Don't worry about pulling on her mouth as the pressure is taken by the side of the bridle. 
This manoeuvre gives you dominance over the horse. My horse is now as good as gold and more relax as he knows I'm in charge. He really hates this manoeuvre and the more I do it the less of a battle I have when I do preform it, he gives in instantly and does what I say.
good luck.


----------



## BerkleysTops (Feb 13, 2009)

7Ponies said:


> Regardless, we seem to have successfully ridden through her little backup tantrums. Now as soon as she balks and tries to throw it in reverse, I give her three quick heel pops and she moves forward without any more crankiness.


I'm so glad you are past that issue. If you are like me, I just move on to my next issue. :lol: I'm fairly new to all this so it seems like I just get past one problem and we pop up with another. Actually, it's fun and I am learning new things all the time.


----------



## 7Ponies (May 21, 2009)

Oh, I am sure we will run into issue after issue after issue.
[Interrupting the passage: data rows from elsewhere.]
-- ==== Sys2Proof/Machine/LinkEvents.lean ====
section
/-! DEFINITION. The events at the links: reception (R139, R141, R144-R148), transmission (R151), the break (R141,
R155) and the timer of a pending SYNC (R153). -/

namespace Sys2Proof.Machine

/-! ## The transmitter (R151) -/

/-- The frame the transmitter begins next and the link without it in its queue: the reply at the head of the reply
queue, else the oldest notice (R151). -/
def Link.nextFrame (l : Link) : Option (List Byte × Link) :=
  match l.replies with
  | .reply r :: rest => some (r.frame, { l with replies := rest })
  | _ =>
    match l.notices with
    | n :: rest => some (n.frame, { l with notices := rest })
    | [] => none

/-- The link once a frame can begin: with no outbound frame, the next frame, if one waits, leaves its queue and becomes it
(R151). -/
def Link.begun (l : Link) : Link :=
  match l.outbound, l.nextFrame with
  | none, some (frame, l') => { l' with outbound := some ⟨frame, 0⟩ }
  | _, _ => l

/-! ## The parser (R144) -/

/-- What a byte handed to the parser does: it oversteps the length, completes the frame, or neither. -/
inductive ByteRole where
  | plain
  | oversize
  | completes
  deriving DecidableEq, Repr

/-- The largest payload (R142). -/
def payloadCap : Nat := 232

/-- The role of a byte for a link's parser (R144). -/
def byteRole (l : Link) (b : Byte) : ByteRole :=
  match l.parser with
  | .hunting => .plain
  | .header => if l.buffer.length = 4 ∧ payloadCap < b.toNat then .oversize else .plain
  | .payload => .plain
  | .crc => if l.buffer.length = 6 + byteAt l.buffer 4 then .completes else .plain

/-- The parser state after it has stored a byte that completes nothing; `buffer` holds that byte (R144). -/
def parserAfter (p : ParserState) (buffer : List Byte) : ParserState :=
  match p with
  | .hunting => .header
  | .header => if buffer.length = 5 then (if byteAt buffer 4 = 0 then .crc else .payload) else .header
  | .payload => if buffer.length = 5 + byteAt buffer 4 then .crc else .payload
  | .crc => .crc

/-- The gap timer's time, in milliseconds (R146). -/
def gapTime : Nat := 10

/-- The parser takes a state with a frame buffer; on Link B the gap timer is started at each byte stored and stopped
on the return to HUNTING (R144, R146). -/
def State.setParser (s : State) (x : LinkId) (p : ParserState) (buffer : List Byte) : State :=
  let s := s.modLink x fun l => { l with parser := p, buffer := buffer }
  match x with
  | .a => s
  | .b => { s with gap := if p = .hunting then .stopped else .running gapTime }

/-- The frame being received ends: the parser is HUNTING with an empty buffer. -/
def State.endFrame (s : State) (x : LinkId) : State := s.setParser x .hunting []

/-- Do bytes reach the parser of a link? Not during a start-up, in reset or without power (R157, R171), and not on
Link B after a break until the line has returned high (R141). -/
def State.receiving (s : State) : LinkId → Bool
  | .a => s.ready
  | .b => s.ready && !s.silent

/-- The outbound frame once one more of its bytes has been sent: absent after its last byte (R151). -/
def Outbound.sendOne (o : Outbound) : Option Outbound :=
  if o.sent + 1 < o.frame.length then some { o with sent := o.sent + 1 } else none

/-- The fill byte of Link A (R139, R157). -/
def fillByte : Byte := 0x00#8

/-- The byte Link A has ready for the exchange that comes: the next unsent byte of its outbound frame, else the fill
byte (R139). -/
def Link.readyByte (l : Link) : Byte :=
  match l.outbound with
  | none => fillByte
  | some o => o.frame.getD o.sent fillByte

/-- The link after a byte exchange of Link A: the frame that the transmitter begins at that exchange, if no frame was
outbound, and one byte of it sent (R139, R151). -/
def Link.exchanged (l : Link) : Link := { l.begun with outbound := l.begun.outbound.bind Outbound.sendOne }

/-- A byte exchange on Link A happens with SSEL asserted and sends one byte on SDO (R139, log 7): a byte of a frame when
the part is ready, the fill byte during a start-up (R157) and, by the model's choice, while RESETN is held; without
power SDO is not driven (R171, log 25). -/
def State.exchange (s : State) : LinkId → State
  | .a =>
    let s : State := { s with ssel := true }
    match s.mode with
    | .ready => ({ s with sdo := some s.linkA.begun.readyByte } : State).modLink .a Link.exchanged
    | .starting _ | .held => { s with sdo := some fillByte }
    | .off => { s with sdo := none }
  | .b => s

/-- A byte that completes no frame: discarded while HUNTING unless it is the sync byte, else stored (R144). -/
def State.storeByte (s : State) (x : LinkId) (b : Byte) : State :=
  let l := s.link x
  if l.parser = .hunting then
    if b = syncByte then s.setParser x .header [b] else s
  else s.setParser x (parserAfter l.parser (l.buffer ++ [b])) (l.buffer ++ [b])

/-- BYTE_RECEIVED (R144): a byte that neither completes a frame nor oversteps the length. -/
def execByteReceived (x : LinkId) (b : Byte) (s : State) : Host.Outcome State Fault Refusal :=
  .next (if byteRole (s.link x) b = .plain then
    let s' := s.exchange x
    if s.receiving x then s'.storeByte x b else s'
  else s)

/-- LENGTH_OVERSIZE (R144): the frame is discarded with the link fault OVERSIZE. -/
def execLengthOversize (x : LinkId) (b : Byte) (s : State) : Host.Outcome State Fault Refusal :=
  .next (if s.receiving x && byteRole (s.link x) b == .oversize then
    ((s.exchange x).endFrame x).linkFault x .oversize
  else s)

/-! ## Complete frames and the intake (R145, R148) -/

/-- An immediate refusal: its reply is queued at once, or, with the reply queue full, the request is discarded with
the link fault OVERFLOW (R148). -/
def State.refuseAtOnce (s : State) (x : LinkId) (r : Request) (st : Status) : State :=
  if (s.link x).replies.length < replyCap then s.pushReply x ⟨r.tag, r.code, [st.code]⟩
  else s.linkFault x .overflow

/-- Is a tag in use by a request of the intake or by the pending SYNC (R148)? -/
def Link.tagInUse (l : Link) (tag : Byte) : Bool :=
  l.intake.any (fun q => q.tag == tag) || l.sync.any fun p => p.tag == tag

/-- A good request is offered to the intake (R148). -/
def State.offer (s : State) (x : LinkId) (r : Request) : State :=
  if (s.link x).tagInUse r.tag then s.refuseAtOnce x r .duplicateTag
  else if intakeCap ≤ (s.link x).intake.length then s.refuseAtOnce x r .intakeFull
  else s.modLink x fun l => { l with intake := l.intake ++ [r] }

/-- The request a frame carries: its tag, its code and its payload (R142). -/
def frameRequest (frame : List Byte) : Request :=
  { tag := frame.getD 2 0x00#8, code := frame.getD 3 0x00#8, payload := (frame.drop 5).take (byteAt frame 4) }

/-- Does a frame's check word match the bytes 1 .. 4 + L (R143)? -/
def checkOk (frame : List Byte) : Bool :=
  checkBytes ((frame.drop 1).take (4 + byteAt frame 4)) == frame.drop (5 + byteAt frame 4)

/-- A complete frame is checked for its check word, then for its kind, and a good request is offered (R145). -/
def State.frameComplete (s : State) (x : LinkId) (frame : List Byte) : State :=
  if !checkOk frame then s.linkFault x .check
  else if frame.getD 1 0x00#8 ≠ 1#8 then s.linkFault x .kind
  else s.offer x (frameRequest frame)

/-- FRAME_RECEIVED (R145): the second check byte arrives, and the frame in the buffer is complete. -/
def execFrameReceived (x : LinkId) (b : Byte) (s : State) : Host.Outcome State Fault Refusal :=
  .next (if s.receiving x && byteRole (s.link x) b == .completes then
    ((s.exchange x).endFrame x).frameComplete x ((s.link x).buffer ++ [b])
  else s)

/-! ## Frames ended early (R146) -/

/-- The frame in progress is ended with the link fault TRUNCATED; while HUNTING there is none (R146). -/
def State.truncate (s : State) (x : LinkId) : State :=
  if (s.link x).parser = .hunting then s else (s.endFrame x).linkFault x .truncated

/-- GAP_TIMER_EXPIRY (R146): Link B's gap timer runs out. -/
def execGapTimerExpiry (s : State) : Host.Outcome State Fault Refusal :=
  .next (if s.ready && s.gap.isRunning then ({ s with gap := .stopped } : State).truncate .b else s)

/-- SSEL_DEASSERTED (R139, R146): it ends an inbound frame of Link A and leaves the outbound frame as it is; SDO is no
longer driven. -/
def execSselDeasserted (s : State) : Host.Outcome State Fault Refusal :=
  let s' : State := { s with ssel := false, sdo := none }
  .next (if s.ready then s'.truncate .a else s')

/-! ## The transmitter's rows (R151) -/

/-- TRANSMIT_BEGIN (R151): with no outbound frame, the oldest reply or else the oldest notice becomes it. On Link A the
byte exchange that sends its first byte begins it where this row did not (log 7). -/
def execTransmitBegin (x : LinkId) (s : State) : Host.Outcome State Fault Refusal :=
  .next (if s.ready then s.modLink x Link.begun else s)

/-- TRANSMIT_END (R151): the last byte of the outbound frame has been sent, and it is absent (log 7). -/
def execTransmitEnd (x : LinkId) (s : State) : Host.Outcome State Fault Refusal :=
  .next (if s.ready then s.modLink x fun l => { l with outbound := none } else s)

/-! ## The break of Link B (R141) -/

/-- BREAK (R141, R154, R155): the line has been low for 5 ms. The receiver is then silent until the line returns
high; a line that is still low from an earlier break makes no second one (log 20). -/
def execBreakDetected (s : State) : Host.Outcome State Fault Refusal :=
  .next (if s.ready && !s.silent then
    ({ s.linkReset .b with silent := true } : State).notify .b (.started .link .break_)
  else s)

/-- BREAK_END (R141): the line has returned high. -/
def execBreakEnd (s : State) : Host.Outcome State Fault Refusal :=
  .next { s with silent := false }

/-! ## The timer of a pending SYNC (R153) -/

/-- SYNC_TIMER_EXPIRY (R153): the reservation becomes the reply SYNC_TIMEOUT with the gang number. -/
def execSyncTimerExpiry (x : LinkId) (s : State) : Host.Outcome State Fault Refusal :=
  .next (if s.ready then
    s.resolveSyncOf x (fun _ => true) fun g => Status.syncTimeout.code :: u8 g.val
  else s)

end Sys2Proof.Machine
end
I agree, that's part of the fun


----------



## Piper182 (Jun 18, 2009)

Ugh, I hate barn sour horses. At my barn, the indoor ring is attached to the barn. I used to ride a pony that, every time we would pass the door nearest his stall, he would throw his shoulder towards the door and scoot sideways. He was a small pony and almost anyone who rode him would fall. He hated going away from the barn and he would take off when going towards it. It took me months to get him to stop that.


----------